:: Data under study ::
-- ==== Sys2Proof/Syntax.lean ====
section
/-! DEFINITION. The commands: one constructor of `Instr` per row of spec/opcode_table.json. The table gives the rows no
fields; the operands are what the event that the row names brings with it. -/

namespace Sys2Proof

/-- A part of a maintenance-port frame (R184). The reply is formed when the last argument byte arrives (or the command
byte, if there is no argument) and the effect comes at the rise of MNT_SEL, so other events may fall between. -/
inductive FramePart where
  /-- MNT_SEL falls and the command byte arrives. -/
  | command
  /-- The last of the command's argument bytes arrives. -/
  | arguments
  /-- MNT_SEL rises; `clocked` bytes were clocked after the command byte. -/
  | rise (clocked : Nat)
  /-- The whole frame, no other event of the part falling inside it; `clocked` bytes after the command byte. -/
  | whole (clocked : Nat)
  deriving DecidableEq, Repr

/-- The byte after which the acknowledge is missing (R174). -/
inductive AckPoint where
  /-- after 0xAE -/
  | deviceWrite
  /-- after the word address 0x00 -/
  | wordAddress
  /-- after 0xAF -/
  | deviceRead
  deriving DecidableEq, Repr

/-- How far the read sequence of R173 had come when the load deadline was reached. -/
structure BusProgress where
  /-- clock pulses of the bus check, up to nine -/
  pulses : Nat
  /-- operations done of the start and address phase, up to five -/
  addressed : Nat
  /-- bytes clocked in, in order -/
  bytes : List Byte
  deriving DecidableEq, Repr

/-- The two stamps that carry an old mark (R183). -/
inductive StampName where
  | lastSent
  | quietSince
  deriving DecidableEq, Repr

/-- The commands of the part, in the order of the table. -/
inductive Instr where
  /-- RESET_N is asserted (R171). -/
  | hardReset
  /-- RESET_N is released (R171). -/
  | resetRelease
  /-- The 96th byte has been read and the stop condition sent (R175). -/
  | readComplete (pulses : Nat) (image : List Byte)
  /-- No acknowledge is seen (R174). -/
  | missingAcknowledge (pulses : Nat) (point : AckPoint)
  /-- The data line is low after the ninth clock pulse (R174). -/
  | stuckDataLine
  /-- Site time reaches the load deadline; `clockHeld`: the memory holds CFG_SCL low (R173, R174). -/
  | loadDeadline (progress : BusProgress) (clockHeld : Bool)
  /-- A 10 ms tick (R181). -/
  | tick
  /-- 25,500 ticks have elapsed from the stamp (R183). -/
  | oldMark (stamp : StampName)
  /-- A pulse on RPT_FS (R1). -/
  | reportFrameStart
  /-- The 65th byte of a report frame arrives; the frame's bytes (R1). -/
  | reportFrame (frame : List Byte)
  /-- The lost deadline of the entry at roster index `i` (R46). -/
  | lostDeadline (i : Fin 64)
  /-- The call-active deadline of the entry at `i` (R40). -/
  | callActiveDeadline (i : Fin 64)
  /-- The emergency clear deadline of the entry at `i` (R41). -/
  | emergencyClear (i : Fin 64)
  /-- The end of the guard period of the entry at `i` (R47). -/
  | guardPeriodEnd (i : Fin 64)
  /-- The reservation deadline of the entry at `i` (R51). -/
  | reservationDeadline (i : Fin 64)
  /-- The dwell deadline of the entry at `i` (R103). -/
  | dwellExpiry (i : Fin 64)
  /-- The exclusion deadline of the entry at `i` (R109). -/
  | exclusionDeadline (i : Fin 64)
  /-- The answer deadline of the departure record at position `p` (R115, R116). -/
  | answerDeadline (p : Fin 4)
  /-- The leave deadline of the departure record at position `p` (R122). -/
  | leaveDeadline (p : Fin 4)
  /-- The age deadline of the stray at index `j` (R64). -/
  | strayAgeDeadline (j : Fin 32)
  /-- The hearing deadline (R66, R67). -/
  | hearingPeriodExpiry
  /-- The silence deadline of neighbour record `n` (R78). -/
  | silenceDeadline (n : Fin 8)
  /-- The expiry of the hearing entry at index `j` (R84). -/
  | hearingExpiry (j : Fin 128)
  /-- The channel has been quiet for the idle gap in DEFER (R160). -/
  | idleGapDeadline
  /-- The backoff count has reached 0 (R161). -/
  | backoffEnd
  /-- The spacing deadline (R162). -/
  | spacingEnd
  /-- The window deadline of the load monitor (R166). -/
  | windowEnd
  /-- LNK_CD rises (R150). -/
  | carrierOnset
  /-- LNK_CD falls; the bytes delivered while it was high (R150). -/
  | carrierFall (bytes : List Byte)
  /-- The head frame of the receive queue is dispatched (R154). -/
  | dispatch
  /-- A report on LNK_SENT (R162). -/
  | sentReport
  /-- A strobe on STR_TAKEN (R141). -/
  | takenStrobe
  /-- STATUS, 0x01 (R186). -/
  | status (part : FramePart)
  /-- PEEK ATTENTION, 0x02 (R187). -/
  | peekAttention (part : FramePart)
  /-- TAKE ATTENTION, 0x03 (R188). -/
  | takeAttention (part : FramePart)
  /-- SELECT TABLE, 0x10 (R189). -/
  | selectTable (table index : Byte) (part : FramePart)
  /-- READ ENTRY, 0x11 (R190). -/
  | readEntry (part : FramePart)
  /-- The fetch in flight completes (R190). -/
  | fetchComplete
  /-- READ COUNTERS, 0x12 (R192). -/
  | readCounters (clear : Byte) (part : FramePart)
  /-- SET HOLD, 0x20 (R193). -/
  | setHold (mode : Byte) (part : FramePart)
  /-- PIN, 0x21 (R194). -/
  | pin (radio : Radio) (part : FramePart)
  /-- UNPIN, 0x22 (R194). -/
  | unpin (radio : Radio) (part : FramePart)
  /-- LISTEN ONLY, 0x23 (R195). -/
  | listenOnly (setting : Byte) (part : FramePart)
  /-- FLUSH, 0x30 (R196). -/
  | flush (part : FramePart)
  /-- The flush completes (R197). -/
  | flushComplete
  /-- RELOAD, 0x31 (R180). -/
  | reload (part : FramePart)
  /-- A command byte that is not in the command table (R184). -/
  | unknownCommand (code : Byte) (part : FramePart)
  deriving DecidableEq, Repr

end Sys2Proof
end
:::
Work to be completed:
Look through the data and show every line containing "BusProgress".

Answer for the task:
structure BusProgress where
  | loadDeadline (progress : BusProgress) (clockHeld : Bool)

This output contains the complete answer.